Exercise aim →
Set down each entry again exactly as written.

Supplied entries →
-- ==== Sys2Proof/Laws/Ops.lean ====
section
/-! SUPPORT. For each shared operation, once, everything it can do. -/

namespace Sys2Proof.Machine

/-! ### Records -/

theorem endRead_eq (s : State) (st : Status) :
    s.endRead st =
      { s with status := st, phase := .idle, cnt := 0, pwr := if s.cfg.powerCtrl then false else s.pwr } := rfl

theorem raise_eq_endRead (s : State) (e : Exc) : s.raise e = s.endRead (excStatus e) := rfl

theorem excStatus_ne_none (e : Exc) : excStatus e ≠ .none := by cases e <;> decide

theorem excStatus_ne_ok (e : Exc) : excStatus e ≠ .ok := by cases e <;> decide

/-! ### The classifier -/

theorem classify_eq_invalid_iff {p : Profile} {hi t : Nat} :
    classify p hi t = .invalid ↔ p.upNum * t ≤ hi * p.upDen := by
  unfold classify; split
  · simpa
  · rename_i h; split <;> simpa using h

theorem classify_eq_zero_iff {p : Profile} {hi t : Nat} :
    classify p hi t = .zero ↔ hi * p.upDen < p.upNum * t ∧ hi * p.thrDen < p.thrNum * t := by
  unfold classify; split
  · rename_i h; simp; omega
  · rename_i h; split <;> rename_i h' <;> simp <;> omega

theorem classify_eq_one_iff {p : Profile} {hi t : Nat} :
    classify p hi t = .one ↔ hi * p.upDen < p.upNum * t ∧ p.thrNum * t ≤ hi * p.thrDen := by
  unfold classify; split
  · rename_i h; simp; omega
  · rename_i h; split <;> rename_i h' <;> simp <;> omega

/-- A value that is invalid stays invalid as it grows, so one that is valid was valid when it was smaller (R131(d)). -/
theorem classify_ne_invalid_of_le {p : Profile} {hi hi' t : Nat} (h : hi ≤ hi')
    (hv : classify p hi' t ≠ .invalid) : hi * p.upDen < p.upNum * t := by
  rw [Ne, classify_eq_invalid_iff, not_le] at hv
  exact lt_of_le_of_lt (Nat.mul_le_mul_right _ h) hv

/-! ### The chain CONVERT, RANGECHK, FINISH -/

/-- A conversion ends the read: OK or out of range, with the numerator written. -/
theorem convert_eq (r : Raw16) (s : State) :
    convert r s =
      { s with
        tempNum := tempOf s.cfg.profile r }.endRead
        (if TempInRange s.cfg.profile (tempOf s.cfg.profile r) then .ok else .tempOutOfRange) := by
  unfold convert rangechk
  split <;> rfl

theorem frame_eq (d : Byte) (s : State) :
    frame d s =
      { s with
        raw := joinBytes s.byteHi d
        tempNum := tempOf s.cfg.profile (joinBytes s.byteHi d) }.endRead
        (if TempInRange s.cfg.profile (tempOf s.cfg.profile (joinBytes s.byteHi d)) then .ok
         else .tempOutOfRange) := by
  rw [frame, convert_eq]

/-- The three ways a complete word goes on: bad parity, the first word, the second word. -/
theorem wordchk_cases (w : Word9) (s : State) :
    (parityOk w = false ∧ wordchk w s = s.raise .parityError) ∨
    (parityOk w = true ∧ s.nword = 0 ∧
      wordchk w s = { s with byteHi := dataByte w, nword := 1, phase := .cellLo, cnt := 0 }) ∨
    (parityOk w = true ∧ s.nword = 1 ∧ wordchk w s = frame (dataByte w) s) := by
  unfold wordchk
  cases hp : parityOk w with
  | false => exact .inl ⟨rfl, by simp⟩
  | true =>
    have hw : s.nword = 0 ∨ s.nword = 1 := by omega
    rcases hw with h | h
    · exact .inr (.inl ⟨rfl, h, by simp [h]; rfl⟩)
    · exact .inr (.inr ⟨rfl, h, by simp [h]⟩)

/-- The two ways SHIFT goes on: the word is incomplete, or this was its ninth bit. -/
theorem shift_cases (b : Bool) (s : State) :
    (s.nbits < 8 ∧ shift b s = { s with sh := shiftIn s.sh b, nbits := s.nbits + 1, phase := .cellLo, cnt := 0 }) ∨
    (8 ≤ s.nbits ∧ shift b s = wordchk (shiftIn s.sh b) { s with sh := shiftIn s.sh b, nbits := 0 }) := by
  unfold shift dataBits
  split
  · exact .inl ⟨‹_›, rfl⟩
  · exact .inr ⟨by omega, rfl⟩

/-- Everything the delivery of a bit can do (R150, R151, R153, R170 to R172, R204). -/
theorem shift_outcomes (b : Bool) (s : State) :
    (s.nbits < 8 ∧ shift b s = { s with sh := shiftIn s.sh b, nbits := s.nbits + 1, phase := .cellLo, cnt := 0 }) ∨
    (8 ≤ s.nbits ∧ parityOk (shiftIn s.sh b) = false ∧
      shift b s = { s with sh := shiftIn s.sh b, nbits := 0 }.endRead .parityError) ∨
    (8 ≤ s.nbits ∧ parityOk (shiftIn s.sh b) = true ∧ s.nword = 0 ∧
      shift b s =
        { s with
          sh := shiftIn s.sh b, nbits := 0, byteHi := dataByte (shiftIn s.sh b), nword := 1, phase := .cellLo,
          cnt := 0 }) ∨
    (8 ≤ s.nbits ∧ parityOk (shiftIn s.sh b) = true ∧ s.nword = 1 ∧
      shift b s =
        { s with
          sh := shiftIn s.sh b, nbits := 0
          raw := joinBytes s.byteHi (dataByte (shiftIn s.sh b))
          tempNum := tempOf s.cfg.profile (joinBytes s.byteHi (dataByte (shiftIn s.sh b))) }.endRead
          (if TempInRange s.cfg.profile (tempOf s.cfg.profile (joinBytes s.byteHi (dataByte (shiftIn s.sh b))))
           then .ok else .tempOutOfRange)) := by
  rcases shift_cases b s with h | ⟨h8, h⟩
  · exact .inl h
  · rcases wordchk_cases (shiftIn s.sh b) { s with sh := shiftIn s.sh b, nbits := 0 } with
      ⟨hp, e⟩ | ⟨hp, hw, e⟩ | ⟨hp, hw, e⟩
    · exact .inr (.inl ⟨h8, hp, by rw [h, e]; rfl⟩)
    · exact .inr (.inr (.inl ⟨h8, hp, hw, by rw [h, e]⟩))
    · exact .inr (.inr (.inr ⟨h8, hp, hw, by rw [h, e, frame_eq]⟩))

end Sys2Proof.Machine
end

Reply to the exercise →
-- ==== Sys2Proof/Laws/Ops.lean ====
section
/-! SUPPORT. For each shared operation, once, everything it can do. -/

namespace Sys2Proof.Machine

/-! ### Records -/

theorem endRead_eq (s : State) (st : Status) :
    s.endRead st =
      { s with status := st, phase := .idle, cnt := 0, pwr := if s.cfg.powerCtrl then false else s.pwr } := rfl

theorem raise_eq_endRead (s : State) (e : Exc) : s.raise e = s.endRead (excStatus e) := rfl

theorem excStatus_ne_none (e : Exc) : excStatus e ≠ .none := by cases e <;> decide

theorem excStatus_ne_ok (e : Exc) : excStatus e ≠ .ok := by cases e <;> decide

/-! ### The classifier -/

theorem classify_eq_invalid_iff {p : Profile} {hi t : Nat} :
    classify p hi t = .invalid ↔ p.upNum * t ≤ hi * p.upDen := by
  unfold classify; split
  · simpa
  · rename_i h; split <;> simpa using h

theorem classify_eq_zero_iff {p : Profile} {hi t : Nat} :
    classify p hi t = .zero ↔ hi * p.upDen < p.upNum * t ∧ hi * p.thrDen < p.thrNum * t := by
  unfold classify; split
  · rename_i h; simp; omega
  · rename_i h; split <;> rename_i h' <;> simp <;> omega

theorem classify_eq_one_iff {p : Profile} {hi t : Nat} :
    classify p hi t = .one ↔ hi * p.upDen < p.upNum * t ∧ p.thrNum * t ≤ hi * p.thrDen := by
  unfold classify; split
  · rename_i h; simp; omega
  · rename_i h; split <;> rename_i h' <;> simp <;> omega

/-- A value that is invalid stays invalid as it grows, so one that is valid was valid when it was smaller (R131(d)). -/
theorem classify_ne_invalid_of_le {p : Profile} {hi hi' t : Nat} (h : hi ≤ hi')
    (hv : classify p hi' t ≠ .invalid) : hi * p.upDen < p.upNum * t := by
  rw [Ne, classify_eq_invalid_iff, not_le] at hv
  exact lt_of_le_of_lt (Nat.mul_le_mul_right _ h) hv

/-! ### The chain CONVERT, RANGECHK, FINISH -/

/-- A conversion ends the read: OK or out of range, with the numerator written. -/
theorem convert_eq (r : Raw16) (s : State) :
    convert r s =
      { s with
        tempNum := tempOf s.cfg.profile r }.endRead
        (if TempInRange s.cfg.profile (tempOf s.cfg.profile r) then .ok else .tempOutOfRange) := by
  unfold convert rangechk
  split <;> rfl

theorem frame_eq (d : Byte) (s : State) :
    frame d s =
      { s with
        raw := joinBytes s.byteHi d
        tempNum := tempOf s.cfg.profile (joinBytes s.byteHi d) }.endRead
        (if TempInRange s.cfg.profile (tempOf s.cfg.profile (joinBytes s.byteHi d)) then .ok
         else .tempOutOfRange) := by
  rw [frame, convert_eq]

/-- The three ways a complete word goes on: bad parity, the first word, the second word. -/
theorem wordchk_cases (w : Word9) (s : State) :
    (parityOk w = false ∧ wordchk w s = s.raise .parityError) ∨
    (parityOk w = true ∧ s.nword = 0 ∧
      wordchk w s = { s with byteHi := dataByte w, nword := 1, phase := .cellLo, cnt := 0 }) ∨
    (parityOk w = true ∧ s.nword = 1 ∧ wordchk w s = frame (dataByte w) s) := by
  unfold wordchk
  cases hp : parityOk w with
  | false => exact .inl ⟨rfl, by simp⟩
  | true =>
    have hw : s.nword = 0 ∨ s.nword = 1 := by omega
    rcases hw with h | h
    · exact .inr (.inl ⟨rfl, h, by simp [h]; rfl⟩)
    · exact .inr (.inr ⟨rfl, h, by simp [h]⟩)

/-- The two ways SHIFT goes on: the word is incomplete, or this was its ninth bit. -/
theorem shift_cases (b : Bool) (s : State) :
    (s.nbits < 8 ∧ shift b s = { s with sh := shiftIn s.sh b, nbits := s.nbits + 1, phase := .cellLo, cnt := 0 }) ∨
    (8 ≤ s.nbits ∧ shift b s = wordchk (shiftIn s.sh b) { s with sh := shiftIn s.sh b, nbits := 0 }) := by
  unfold shift dataBits
  split
  · exact .inl ⟨‹_›, rfl⟩
  · exact .inr ⟨by omega, rfl⟩

/-- Everything the delivery of a bit can do (R150, R151, R153, R170 to R172, R204). -/
theorem shift_outcomes (b : Bool) (s : State) :
    (s.nbits < 8 ∧ shift b s = { s with sh := shiftIn s.sh b, nbits := s.nbits + 1, phase := .cellLo, cnt := 0 }) ∨
    (8 ≤ s.nbits ∧ parityOk (shiftIn s.sh b) = false ∧
      shift b s = { s with sh := shiftIn s.sh b, nbits := 0 }.endRead .parityError) ∨
    (8 ≤ s.nbits ∧ parityOk (shiftIn s.sh b) = true ∧ s.nword = 0 ∧
      shift b s =
        { s with
          sh := shiftIn s.sh b, nbits := 0, byteHi := dataByte (shiftIn s.sh b), nword := 1, phase := .cellLo,
          cnt := 0 }) ∨
    (8 ≤ s.nbits ∧ parityOk (shiftIn s.sh b) = true ∧ s.nword = 1 ∧
      shift b s =
        { s with
          sh := shiftIn s.sh b, nbits := 0
          raw := joinBytes s.byteHi (dataByte (shiftIn s.sh b))
          tempNum := tempOf s.cfg.profile (joinBytes s.byteHi (dataByte (shiftIn s.sh b))) }.endRead
          (if TempInRange s.cfg.profile (tempOf s.cfg.profile (joinBytes s.byteHi (dataByte (shiftIn s.sh b))))
           then .ok else .tempOutOfRange)) := by
  rcases shift_cases b s with h | ⟨h8, h⟩
  · exact .inl h
  · rcases wordchk_cases (shiftIn s.sh b) { s with sh := shiftIn s.sh b, nbits := 0 } with
      ⟨hp, e⟩ | ⟨hp, hw, e⟩ | ⟨hp, hw, e⟩
    · exact .inr (.inl ⟨h8, hp, by rw [h, e]; rfl⟩)
    · exact .inr (.inr (.inl ⟨h8, hp, hw, by rw [h, e]⟩))
    · exact .inr (.inr (.inr ⟨h8, hp, hw, by rw [h, e, frame_eq]⟩))

end Sys2Proof.Machine
end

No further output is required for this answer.